Given observations \(\mathscr {D}=(\textbf{Y}, \textbf{f})\) we can condition our distribution on \(\mathscr {D}\) as usual:

$$\begin{aligned} p(f \mid \mathscr {D})=\mathscr {G} \mathscr {P}\left( f ; \mu _{f \mid \mathscr {D}}, K_{f \mid \mathscr {D}}\right) \end{aligned}$$
(8)

How do we pick where to observe the function next for a given set of observations? A strategy in BO is to devise an acquisition function a(y). It is a cost-effective estimate calculated at a particular point, based on the anticipated benefit of evaluating f at y in the minimization problem. The optimization of the acquisition function is used to determine the location of the next observation. In essence, we have substituted the original optimization problem with another optimization problem, but one that operates on a much cheaper function a(y).

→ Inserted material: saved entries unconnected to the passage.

-- ==== Sys2Proof/Laws/Memory.lean ====
section
/-! SUPPORT. The laws of plain storage: read after write, and that every operation keeps the canonical form. -/

namespace Sys2Proof.Machine

@[simp] theorem Memory.read_nil (a : Nat) : Memory.read [] a = 0 := rfl

theorem Memory.read_cons (b : Nat) (v : Word) (m : Memory) (a : Nat) :
    Memory.read ((b, v) :: m) a = if a = b then v else Memory.read m a := rfl

/-- Below its lowest listed address a canonical memory lists nothing. -/
theorem Memory.read_below {lo : Nat} {m : Memory} (h : m.wfFrom lo = true) {a : Nat} (ha : a < lo) :
    m.read a = 0 := by
  induction m generalizing lo with
  | nil => rfl
  | cons e m ih =>
    obtain ⟨b, v⟩ := e
    simp only [Memory.wfFrom, Bool.and_eq_true, decide_eq_true_eq] at h
    obtain ⟨⟨⟨hb, -⟩, -⟩, hm⟩ := h
    rw [Memory.read_cons, if_neg (by omega)]
    exact ih hm (by omega)

theorem Memory.wfFrom_mono {lo lo' : Nat} {m : Memory} (h : m.wfFrom lo = true) (hl : lo' ≤ lo) :
    m.wfFrom lo' = true := by
  cases m with
  | nil => rfl
  | cons e m =>
    obtain ⟨b, v⟩ := e
    simp only [Memory.wfFrom, Bool.and_eq_true, decide_eq_true_eq] at h ⊢
    exact ⟨⟨⟨by omega, h.1.1.2⟩, h.1.2⟩, h.2⟩

theorem Memory.read_put_self {a : Nat} (v : Word) {m : Memory} (h : m.wfFrom (a + 1) = true) :
    (Memory.put a v m).read a = v := by
  by_cases hv : v = Memory.unlisted
  · rw [Memory.put, if_pos hv, Memory.read_below h (by omega), hv]; rfl
  · rw [Memory.put, if_neg hv, Memory.read_cons, if_pos rfl]

theorem Memory.read_put_of_ne {a c : Nat} (v : Word) (m : Memory) (h : c ≠ a) :
    (Memory.put a v m).read c = m.read c := by
  by_cases hv : v = Memory.unlisted
  · rw [Memory.put, if_pos hv]
  · rw [Memory.put, if_neg hv, Memory.read_cons, if_neg h]

theorem Memory.wfFrom_put {lo a : Nat} (v : Word) {m : Memory} (hlo : lo ≤ a) (ha : a < 65536)
    (h : m.wfFrom (a + 1) = true) : (Memory.put a v m).wfFrom lo = true := by
  by_cases hv : v = Memory.unlisted
  · rw [Memory.put, if_pos hv]; exact Memory.wfFrom_mono h (by omega)
  · rw [Memory.put, if_neg hv]
    simp only [Memory.wfFrom, Bool.and_eq_true, decide_eq_true_eq]
    exact ⟨⟨⟨hlo, ha⟩, hv⟩, h⟩

/-- A read of the address just written gives the value written. -/
theorem Memory.read_write_self {lo : Nat} {m : Memory} (h : m.wfFrom lo = true) (a : Nat) (v : Word) :
    (m.write a v).read a = v := by
  induction m generalizing lo with
  | nil => exact Memory.read_put_self v rfl
  | cons e m ih =>
    obtain ⟨b, u⟩ := e
    have hc := h
    simp only [Memory.wfFrom, Bool.and_eq_true, decide_eq_true_eq] at h
    obtain ⟨⟨⟨hb, hb'⟩, hu⟩, hm⟩ := h
    unfold Memory.write
    split
    · rename_i hab
      refine Memory.read_put_self v ?_
      simp only [Memory.wfFrom, Bool.and_eq_true, decide_eq_true_eq]
      exact ⟨⟨⟨by omega, hb'⟩, hu⟩, hm⟩
    · split
      · rename_i hab; subst hab; exact Memory.read_put_self v hm
      · rename_i hab; rw [Memory.read_cons, if_neg hab]; exact ih hm

/-- A write leaves every other address alone. -/
theorem Memory.read_write_of_ne (m : Memory) {a c : Nat} (v : Word) (h : c ≠ a) :
    (m.write a v).read c = m.read c := by
  induction m with
  | nil => exact Memory.read_put_of_ne v [] h
  | cons e m ih =>
    obtain ⟨b, u⟩ := e
    unfold Memory.write
    split
    · exact Memory.read_put_of_ne v _ h
    · split
      · rename_i hab; subst hab
        rw [Memory.read_put_of_ne v m h, Memory.read_cons, if_neg h]
      · rw [Memory.read_cons, Memory.read_cons, ih]

theorem Memory.wfFrom_write {lo : Nat} {m : Memory} (h : m.wfFrom lo = true) {a : Nat} (v : Word) (hlo : lo ≤ a)
    (ha : a < 65536) : (m.write a v).wfFrom lo = true := by
  induction m generalizing lo with
  | nil => exact Memory.wfFrom_put v hlo ha rfl
  | cons e m ih =>
    obtain ⟨b, u⟩ := e
    simp only [Memory.wfFrom, Bool.and_eq_true, decide_eq_true_eq] at h
    obtain ⟨⟨⟨hb, hb'⟩, hu⟩, hm⟩ := h
    unfold Memory.write
    split
    · refine Memory.wfFrom_put v hlo ha ?_
      simp only [Memory.wfFrom, Bool.and_eq_true, decide_eq_true_eq]
      exact ⟨⟨⟨by omega, hb'⟩, hu⟩, hm⟩
    · split
      · rename_i hab; subst hab; exact Memory.wfFrom_put v hlo ha hm
      · simp only [Memory.wfFrom, Bool.and_eq_true, decide_eq_true_eq]
        exact ⟨⟨⟨hb, hb'⟩, hu⟩, ih hm (by omega)⟩

/-- A write keeps the canonical form. -/
theorem Memory.wf_write {m : Memory} (h : m.wf = true) {a : Nat} (v : Word) (ha : a < 65536) :
    (m.write a v).wf = true := Memory.wfFrom_write h v (Nat.zero_le a) ha

/-- The memory after reset lists nothing and is canonical. -/
theorem Memory.wf_nil : Memory.wf [] = true := rfl

end Sys2Proof.Machine
end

Machine learning classifiers

In this section, we outline the various machine learning classifiers utilized in our study, including Support Vector Machine (SVM), Ensemble model (EM), and Neural Networks (NN) for training the proposed model.

SVM

SVM performs multi-class classification tasks by drawing a hyperplane to maximize the margin among classes. The classifier also tries to minimize the error35, and it provides different advantages like a sufficient generalization to the new instances, the absence of local minimums, and a representation that relies on a few features36. Given a training set of input vectors \(\textbf{x}_{i} \in R^{d}\), \(i=\{1,\ldots ,N_{t}\}\) for d dimensional input space and outputs \(y_{i} \in \{1,-1\}\). Where equation 9 shows the SVM’s hyperplane:

$$\begin{aligned} y_{i}&= sign(\textbf{w} \cdot \textbf{xy}^T_{i} + b) \end{aligned}$$
(9)

In the above equation, \(\textbf{x}\) describes the input vector, and \(\textbf{w}\) is for a constant vector of an SVM hyperplane. While the training input vector \(\textbf{x}_{i}\) illustrates the attributes and sign() is a signum function with ±1 output. The goal is to minimize Equation 10.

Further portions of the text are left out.